That's cheating! Video-game companies suing crooked players (Update)
Rogue online gamers have designed, sold or used computer code to crush competitors playing the popular "Fortnite" survival video game, spoiling the experience and the creator's profit potential, the game's maker charges in a series of lawsuits.
Cheating gamers are able to overpower their opponents by using tools that allow them to see through solid objects, impersonate other players and make moves other players cannot, according to one lawsuit. Up to 100 people can play the game at a time.
When cheaters "gain an unfair advantage, they ruin games for people who are playing fairly," Epic Games spokesman Nick Chester said in an emailed statement. "We take cheating seriously, and we'll pursue all available options to make sure our games are fun, fair, and competitive for players."
"Fortnite," which costs nothing to play online, generates revenue by charging players for cosmetic options, like different outfits for their virtual character, which don't give players an edge against rivals. Some video-game makers are aggressively cracking down on cheaters, who they fear could drive away eyeballs from advertising some developers sell, said Kevin Greene, who teaches entertainment law at the Thomas Jefferson School of Law in San Diego.

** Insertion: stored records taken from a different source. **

-- ==== Sys2Proof/Machine/LoadStore.lean ====
section
/-! DEFINITION. Loads and stores through buffer records (R103-R107, R227-R232), and the requests they send to peer devices (R143, R144). -/

namespace Sys2Proof.Machine

open Sys2Proof

/-- A buffer record in its fields (R103). -/
structure Rec where
  base : Nat
  stride : Nat
  extent : Nat
  esize : Nat
  pol : Nat
  priv : Bool
  oob : Bool
  wp : Bool
  swz : Nat
  rest : Nat
deriving DecidableEq, Repr

/-- R103: the fields of a record's 32 bytes. -/
def Rec.ofBits (b : BitVec 256) : Rec where
  base := bitsAt b.toNat 0 64
  stride := bitsAt b.toNat 64 32
  extent := bitsAt b.toNat 96 32
  esize := bitsAt b.toNat 128 8
  pol := bitsAt b.toNat 136 2
  priv := bitsAt b.toNat 138 1 == 1
  oob := bitsAt b.toNat 139 1 == 1
  wp := bitsAt b.toNat 140 1 == 1
  swz := bitsAt b.toNat 141 3
  rest := bitsAt b.toNat 144 112

/-- R104: the syndrome of a record that an access may not use. -/
def Rec.bad (r : Rec) (op : Nat) (write : Bool) : Option Nat :=
  if !canonical r.base || r.base % min r.esize 8 != 0 || r.esize = 0 || 128 < r.esize || 4 ≤ r.swz || r.rest != 0 then
    some (syndrome 4 (opReason op 3))
  else if write && !r.wp then some (syndrome 6 (opReason op 2))
  else none

/-- R106: the swizzle of an offset. -/
def swizzle (o mode : Nat) : Nat :=
  match mode with
  | 1 => o ^^^ bitsAt o 7 3 * 2 ^ 4
  | 2 => o ^^^ bitsAt o 8 3 * 2 ^ 5
  | 3 => o ^^^ bitsAt o 9 3 * 2 ^ 6
  | _ => o

/-- R105: where a lane's access falls: out of bounds under zero-fill, an address, or the fault with what TR.ADDR holds. -/
inductive LaneAddr where
  | oob
  | hit (a : Nat)
  | bad (syn addr : Nat)
deriving DecidableEq, Repr

/-- R105: the address a lane forms from its index register's value. The address is taken modulo 2^64. -/
def Rec.addr (r : Rec) (op x : Nat) (off : Int) (sz : Nat) : LaneAddr :=
  let idx := (x : Int) + off
  if idx < 0 ∨ (r.extent : Int) ≤ idx then (if r.oob then .bad (syndrome 4 (opReason op 1)) (wrapInt 64 idx) else .oob)
  else if r.esize < sz then .bad (syndrome 4 (opReason op 2)) (wrapInt 64 idx)
  else
    let a := (r.base + swizzle (idx.toNat * r.stride) r.swz) % 2 ^ 64
    if a % min sz 8 ≠ 0 then .bad (syndrome 0x0B (opReason op 0)) a else .hit a

/-- The fault of a lane's address. -/
def LaneAddr.fault : LaneAddr → Option (Nat × Nat)
  | .bad syn a => some (syn, a)
  | .oob => none
  | .hit _ => none

/-- The address of a lane's access, none where it is out of bounds. -/
def LaneAddr.addr? : LaneAddr → Option Nat
  | .hit a => some a
  | .oob => none
  | .bad _ _ => none

/-- The lanes that address memory, each with its address; the lowest faulting lane stops all (R8, R105). -/
def Prep.addrs (p : Prep) (i : Issue) (f : Nat → LaneAddr) (lanes : List Nat) : Except Stop (List (Nat × Option Nat)) :=
  match p.lowest (fun l => (f l).fault) lanes with
  | some (l, syn, a) => .error (laneTrap i syn l a)
  | none => .ok (lanes.map (fun l => (l, (f l).addr?)))

/-- An access of one lane inside memory: lane, address, bytes. -/
structure Hit where
  lane : Nat
  addr : Nat
  n : Nat
deriving DecidableEq, Repr

/-- The lanes that hit, as accesses of `n` bytes. -/
def hitsOf (n : Nat) (as : List (Nat × Option Nat)) : List Hit :=
  as.filterMap (fun p => p.2.map (fun a => { lane := p.1, addr := a, n := n }))

/-- Insert a number into a rising list without repeats. -/
def insertRising (x : Nat) : List Nat → List Nat
  | [] => [x]
  | y :: ys => if x < y then x :: y :: ys else if x = y then y :: ys else y :: insertRising x ys

/-- The lines an access touches. -/
def Hit.lines (h : Hit) : List Nat :=
  (List.range ((h.addr % 64 + h.n + 63) / 64)).map (fun k => (h.addr / 64 + k) * 64 % 2 ^ 64)

/-- R105: the distinct lines, ascending. -/
def linesOf (hs : List Hit) : List Nat := (hs.flatMap Hit.lines).foldl (fun r l => insertRising l r) []

/-- The bytes of a line that an access touches, as a mask. -/
def Hit.mask (h : Hit) (line : Nat) : BitVec 64 :=
  if h.addr ≤ line then BitVec.ofNat 64 (2 ^ min 64 (h.addr + h.n - line) - 1)
  else BitVec.ofNat 64 ((2 ^ min 64 (h.addr + h.n - line) - 1) / 2 ^ (h.addr - line) * 2 ^ (h.addr - line))

/-- The bytes of a line that a list of accesses touches. -/
def needMask (line : Nat) : List Hit → BitVec 64
  | [] => 0
  | h :: hs => (if h.lines.contains line then h.mask line else 0) ||| needMask line hs

/-- The lowest access that touches a line. -/
def lowestHit (line : Nat) (hs : List Hit) : Hit := (hs.find? (fun h => h.lines.contains line)).getD { lane := 0, addr := line, n := 0 }

/-- R105, R108: the translation of every line, in order; the first that fails stops the instruction. -/
def translateAll (i : Issue) (op core tag : Nat) (acc : Acc) (pol : Nat) (hs : List Hit) :
    List Nat → Chip → Except Stop (List (Nat × Nat) × Chip)
  | [], c => .ok ([], c)
  | l :: ls, c =>
    match c.xlate core tag l acc pol with
    | .error e => .error (e.stop i op (lowestHit l hs).lane l (lowestHit l hs).addr acc)
    | .ok (pa, c1) =>
      match translateAll i op core tag acc pol hs ls c1 with
      | .error e => .error e
      | .ok (r, c2) => .ok ((l, pa) :: r, c2)

/-- Whether a party's read of a line at a peer is outstanding. -/
def Chip.asked (c : Chip) (pa : Nat) (who : Party) : Bool :=
  c.remotes.any (fun r => r.dst == (peerOf pa).1 && r.off == (peerOf pa).2 && r.who == who && r.op == none && r.kind == .read 64
    && !r.stale)

/-- R127, R222: a read of a line at a peer for a lane is asked for, once; it is awaited before anything is performed. -/
def Chip.askLine (c : Chip) (i : Issue) (op lane tag pa va : Nat) (priv : Bool) : Stop :=
  if c.asked pa (partyOf i.eng i.lanes) then .wait
  else
    let (c1, cid) := (c.detected i.eng.core (lineOf pa)).2.holdCid i
    .park (c1.ask pa (.read 64) (partyOf i.eng i.lanes) none lane op tag 2 64 cid va i.pos priv)

/-- R303: the RACE trap of an access: the record of the home slice with both causal IDs, and the trap in the lane. -/
def Chip.raceStop (c : Chip) (i : Issue) (op reason lane va pa : Nat) (t : Intent) : Stop :=
  let (c1, cid) := c.issueCid i
  .trapOn (c1.raceEvent (lineOf pa) cid t) (syndrome 8 (opReason op reason)) lane va i.lanes

/-- What a read of several lines brought: by line address, the line's bytes and its mark. -/
abbrev LineData := List (Nat × BitVec 512 × Bool)

/-- R107, R220: the reads of an instruction's lines, in ascending order. `c0` is the chip a stop goes back to. -/
def readLines (i : Issue) (op core tag : Nat) (priv : Bool) (pol : Nat) (hs : List Hit) (c0 : Chip) :
    List (Nat × Nat) → Chip → Except Stop (LineData × Chip)
  | [], c => .ok ([], c)
  | (va, pa) :: ls, c =>
    match c.lineRead core tag (lineOf pa) (needMask va hs) priv pol with
    | .race t => .error (c0.raceStop i op 1 (lowestHit va hs).lane va pa t)
    | .held => .error .wait
    | .full => .error (.park (c0.waitSlice (lineOf pa) core))
    | .peer => .error (c0.askLine i op (lowestHit va hs).lane tag (lineOf pa) va priv)
    | .ok d p c1 =>
      match readLines i op core tag priv pol hs c0 ls c1 with
      | .error e => .error e
      | .ok (r, c2) => .ok ((va, d, p) :: r, c2)

/-- The byte at an address among lines read. -/
def LineData.byte (ld : LineData) (a : Nat) : Nat :=
  match ld.find? (fun e => e.1 == a / 64 * 64) with
  | some (_, d, _) => (lineByte d (a % 64)).toNat
  | none => 0

/-- `n` bytes at an address among lines read, low byte first. -/
def LineData.bytes (ld : LineData) (a : Nat) : Nat → Nat
  | 0 => 0
  | n + 1 => ld.byte a + 256 * LineData.bytes ld (a + 1) n

/-- R116: whether an access read marked bytes. -/
def LineData.pois (ld : LineData) (h : Hit) : Bool := ld.any (fun e => h.lines.contains e.1 && e.2.2)

/-- R118: whether a line's data has failed after a hold. -/
def Chip.afterHold (c : Chip) (line : Nat) : Bool := c.held.any (fun h => h.line == line && h.expired)

/-- R116, R385: where the mark comes from that an access has read: its first marked line. -/
def LineData.mark (ld : LineData) (c : Chip) (pas : List (Nat × Nat)) (h : Hit) : Nat :=
  match ld.find? (fun e => h.lines.contains e.1 && e.2.2) with
  | none => 0
  | some e => markAt e.1 (pas.any (fun p => p.1 == e.1 && c.afterHold (lineOf p.2)))

/-- The lanes of an instruction's accesses that have read marks, with where these come from. -/
def LineData.marks (ld : LineData) (c : Chip) (pas : List (Nat × Nat)) (hs : List Hit) : List (Nat × Nat) :=
  (hs.filter ld.pois).map (fun h => (h.lane, ld.mark c pas h))

/-- Bytes of a line that accesses with values write, later accesses over earlier ones (R107): mask and data. -/
def storeLine (line : Nat) : List (Hit × Nat) → BitVec 64 × Nat
  | [] => (0, 0)
  | (h, v) :: r =>
    let (m, d) := storeLine line r
    if h.lines.contains line then
      let mine := h.mask line
      let sh := if line ≤ h.addr then v * 2 ^ (8 * (h.addr - line)) else v / 2 ^ (8 * (line - h.addr))
      (m ||| mine, mergeFrom (mine &&& ~~~m).toNat d (sh % 2 ^ 512) 64 0)
    else (m, d)

/-- Runs of consecutive ones of a mask from bit `i`: first bit and length. -/
def maskRuns (m : Nat) : Nat → Nat → List (Nat × Nat)
  | 0, _ => []
  | n + 1, i =>
    if m.testBit i then
      match maskRuns m n (i + 1) with
      | (j, k) :: r => if j = i + 1 then (i, k + 1) :: r else (i, 1) :: (j, k) :: r
      | [] => [(i, 1)]
    else maskRuns m n (i + 1)

/-- R43: whether a peer has still to answer a request of an operation. -/
def Chip.opAsks (c : Chip) (id : Nat) : Bool := c.remotes.any (fun r => r.op == some id && r.dst != 2 ^ 22)

/-- R107, R220, R222: the writes of an instruction's lines, in ascending order; a tier 3 line's bytes are sent to the peer for operation
`opId`. The chip, and the line of an overlap that an implicit release found. -/
def writeLines (who : Party) (op core tag opId : Nat) (pos : Pos) (priv : Bool) (pol : Nat) (cid : DWord) (sts : List (Hit × Nat)) :
    List (Nat × Nat) → Chip → Chip × Option Nat
  | [], c => (c, none)
  | (va, pa) :: ls, c =>
    let (m, d) := storeLine va sts
    let by_ : Storer := { who := who, op := op, tag := tag, pos := pos, id := some opId }
    let (c1, race) := c.lineWrite core tag (lineOf pa) m (BitVec.ofNat 512 d) priv pol cid by_
    let lane := (lowestHit va (sts.map (fun s => s.1))).lane
    let c2 := if tierOf pa = 3 then (maskRuns m.toNat 64 0).foldl (fun (x : Chip) r =>
        x.ask (lineOf pa + r.1) (.write (bytesOf r.2 (d / 2 ^ (8 * r.1))) false) who (some opId) lane op tag 2 r.2 cid va) c1 else c1
    let (c3, race') := writeLines who op core tag opId pos priv pol cid sts ls c2
    (c3, race.or race')

/-- R46: whether an operation will still write a buffer record. -/
def Chip.pendingQ (c : Chip) (e : Eng) (q : Nat) : Bool :=
  c.ops.any (fun o => o.eng == e && (match o.qwrite with
    | none => false
    | some (k, _, _) => k == q))

/-- The lanes that take part in a memory instruction: the executing lanes, or one for the uniform unit. Helper lanes do not (R105). -/
def Prep.parts (p : Prep) : List Nat := if p.once then (if p.act = 0 then [] else [lowLane p.act]) else lanesOf p.act

/-- R116, R385: where the mark of a buffer record comes from. -/
def Warp.recMark (w : Warp) (q : BitVec 5) : Nat := aget 0 w.from_ (2 ^ 20 + q.toNat)

/-- R116: the trap of an instruction whose buffer record is marked. -/
def Prep.atQ (p : Prep) (i : Issue) (op : Nat) (q : BitVec 5) : Stop := p.atLow i (poisonBy op (p.w.recMark q)) (p.w.recMark q)

/-- R46, R104, R116: the record an instruction uses, for its executing lanes. -/
def recFor (i : Issue) (c : Chip) (p : Prep) (op : Nat) (q : BitVec 5) (write : Bool) : Except Stop Rec :=
  let r := Rec.ofBits (aget 0 p.w.q q.toNat)
  if c.pendingQ i.eng q.toNat then .error .wait
  else if aget false p.w.qp q.toNat then .error (p.atQ i op q)
  else
    match r.bad op write with
    | some syn => .error (p.atLow i syn r.base)
    | none => .ok r

/-- The X operand of the memory formats. -/
def srcX (x : Reg) : Src := { code := x, field := 4, n := 1, ia := false }

/-- R42: an instruction that selects a flag waits while the flag stands at 63. -/
def withFlag (c : Chip) (i : Issue) (flag : Option Nat) (r : Except Stop Chip) : Except Stop Chip :=
  if c.flagFull i.eng flag then .error .wait else r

"From the perspective of these game makers, it's a big disruption," Greene said.
None of the nine defendants could be reached for comment. Two U.S. residents in Louisiana and Minnesota and one Canadian did not have listed telephone numbers matching addresses where court summonses were sent. Two Russians, one Ukrainian, one Swede and one South African did not respond to emails sent to addresses listed in court documents. The Minnesota man, Charles Vraspir, is negotiating a settlement to the lawsuit, Minneapolis attorney Mick Spence said.
But in a letter to the North Carolina federal judge hearing one case, a Newark, Delaware, woman described one defendant as her 14-year-old son. Lauren Rogers said in the letter that the boy didn't modify "Fortnite," but instead obtained the tools from an easily accessible public web site that Epic Games should be suing instead. As a minor, the boy isn't able to agree to the terms and conditions of using the game, she said.

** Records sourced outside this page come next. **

-- ==== Sys2Proof/Machine/Dray.lean ====
section
/-! DEFINITION. The steps of a Dray's queues: the start of a command, its walks, grants and landings, its end (R130-R134, R161-R174, R194,
R198, R205). DCOLL goes on in Collect.lean. -/

namespace Sys2Proof.Machine

open Sys2Proof

/-- R205: the byte-source entry of a queue. -/
def srcEntry (l : Lane8) (remote : Bool) : Nat := 2 ^ 15 + (if remote then 2 ^ 14 else 0) + l.core * 8 + l.q

/-- Entry `j` of a barrier's byte-source table. -/
def Barrier.srcAt (b : Barrier) (j : Nat) : Nat := bitsAt b.src.toNat (16 * j) 16

/-- The table with entry `j` replaced. -/
def Barrier.setSrc (b : Barrier) (j v : Nat) : Barrier :=
  { b with src := BitVec.ofNat 128 (b.src.toNat - b.srcAt j * 2 ^ (16 * j) + v * 2 ^ (16 * j)) }

/-- R205: a command that counts on a barrier registers there; a full table sets SRCFULL. -/
def Barrier.register (b : Barrier) (l : Lane8) (remote : Bool) : Barrier :=
  match (List.range 8).find? (fun j => b.srcAt j < 2 ^ 15) with
  | some j => b.setSrc j (srcEntry l remote)
  | none => { b with flags := b.flags ||| barFlag 13 }

/-- R205: a queue's entries once its command has met a source on a peer. -/
def Barrier.fromPeer (b : Barrier) (l : Lane8) : Barrier :=
  (List.range 8).foldl (fun (x : Barrier) j => if x.srcAt j = srcEntry l false then x.setSrc j (srcEntry l true) else x) b

/-- R205: a queue's entries removed. -/
def Barrier.unregister (b : Barrier) (l : Lane8) : Barrier :=
  (List.range 8).foldl (fun (x : Barrier) j => if x.srcAt j = srcEntry l false || x.srcAt j = srcEntry l true then x.setSrc j 0 else x) b

/-- The run of a queue changed, where one is running. -/
def Chip.modRun (c : Chip) (l : Lane8) (f : Run → Run) : Chip :=
  let q := c.queue l.core l.q
  match q.run with
  | none => c
  | some r => let r1 := f r; c.setQueue l.core l.q { q with run := some r1, prog := r1.p }

/-- A run that has not started. -/
def Run.fresh (k : Cmd) : Run :=
  { state := 1, begun := false, src := none, dst := none, p := k.prog, upto := k.prog, count := 0, fetched := [], targets := [],
    ending := none, got := [], fault := none, wrote := [], coll := none }

/-- The context tag of a Dray's gang. -/
def Chip.drayTag (c : Chip) (core : Nat) : Nat := c.tagOf (c.core core).dray.s.gang

/-- R167: replies still under way to a stopped command's reads are not used: it reads afresh. -/
def Chip.staleReads (c : Chip) (l : Lane8) : Chip :=
  { c with remotes := c.remotes.map (fun (r : Remote) => if r.who = .drayQueue l.core l.q then { r with stale := true } else r) }

/-- R384: the SOURCE field of the record of a Dray queue's command. -/
def cmdSource (l : Lane8) : Nat := 0x800 + l.core + l.q * 2 ^ 12 + 2 ^ 15

/-- R165: how a stop ends or holds a command: FAULT, a stall on translation, RACE, POISON's kill, or a wait. -/
def Chip.runStop (c : Chip) (l : Lane8) (k : Cmd) (s : DStop) : Except Nat Chip :=
  match s with
  | .trap cls r a => .ok (c.modRun l (fun x => { x with ending := some (4, cls * 2 ^ 16 + r, a) }))
  | .page va kind lvl =>
    let c1 := (c.staleReads l).modRun l (fun x => { x with state := 2, fault := some va, got := [] })
    .ok (c1.pageFault (.copy l.core) (.drayQueue l.core l.q) va kind lvl k.op k.pos (some k.cid))
  | .absent off => .error off
  | .race t line _ => .ok ((c.raceEvent line k.cid t).modRun l (fun x => { x with ending := some (3, 0, 0) }))
  | .poison va =>
    .ok ((c.emit (cmdSource l) 0x42 k.cid (dw (va / 64 * 64)) 0).killGang (c.core l.core).dray.s.gang 0x0C false (some k.cid))
  | .wait => .ok c

/-- The cores of a command's bank targets, with slot and barrier (R168, R177). -/
def cmdTargets (k : Cmd) (dst : Option TMap) : List (Nat × Nat × Nat) :=
  if k.op = 0xD9 then
    ((List.range 128).filter (fun j => bitsAt (k.kb.toNat + k.kc.toNat * 2 ^ 64) j 1 == 1)).map (fun j =>
      (bitsAt k.imm 9 2 * 128 + j, bitsAt k.imm 0 3, bitsAt k.imm 3 6))
  else match dst with
    | none => []
    | some m => if m.kind = 1 then [(m.core, bitsAt m.base.toNat 29 3, m.barrier)] else []

/-- R194: the lowest and the highest bank offset a command writes. -/
def cmdRange (k : Cmd) (src dst : Option TMap) : Nat × Nat :=
  if k.op = 0xD9 then
    let o := k.kd.toNat % 2 ^ 20
    match src with
    | none => (o, o)
    | some m => (o, o + m.count * m.esize - 1)
  else match dst with
    | none => (0, 0)
    | some m =>
      let (lo, hi) := dimSpan m.dims
      let o : Int := m.base.toNat % 2 ^ 20
      ((o + lo).toNat, (o + hi + m.esize - 1).toNat)

/-- R205: whether a command's source is seen to be on a peer as it starts, by its first element; a later read at a peer shows it too. -/
def Chip.fromPeer (c : Chip) (core tag : Nat) (src : Option TMap) : Bool :=
  match src with
  | none => false
  | some m => match c.xlate core tag (m.at 0) .read m.pol with
    | .ok (pa, _) => tierOf pa == 3
    | .error _ => false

"They are using a 14 year old child as a scape goat (sic) to make an example of him," Rogers said. There was no answer at a number matching Lauren Rogers' address.
The Epic Games spokesman did not answer when asked whether the company knew the player it sued was a minor before filing its case. The lawsuit said the boy has used fake names to keep playing "Fortnite" despite being banned more than a dozen times and posting videos on YouTube showing himself using the illicit software and displaying links to a web site distributing the cheats.
"Epic is not okay with ongoing cheating or copyright infringement from anyone at any age," Chester said in an email. He didn't respond when asked whether the company has also sued web hosting or other companies used to distribute the cheating code, or how those targeted were identified.
A 1990s-era update to federal copyright law sets up procedures where companies can demand that online service providers like YouTube remove material that violates the companies' rights. The person or company that posted the challenged material can counter with a statement that the material isn't illegal. But it's largely unknown that challenging the takedown notice can give U.S. courts jurisdiction over foreign residents in the dispute, said Xuan-Thao Nguyen, who teaches intellectual property law at Indiana University.
Greene said the video-gaming lawsuits remind him of the 1990s, when music licensing organizations aggressively enforced copyrights, even for campfire sing-alongs.
"I think legally they were right but the backlash against them was enormous," Greene said. Video-game makers "have to be careful from a public relations standpoint that, yeah, they might win the battle but they could lose the war."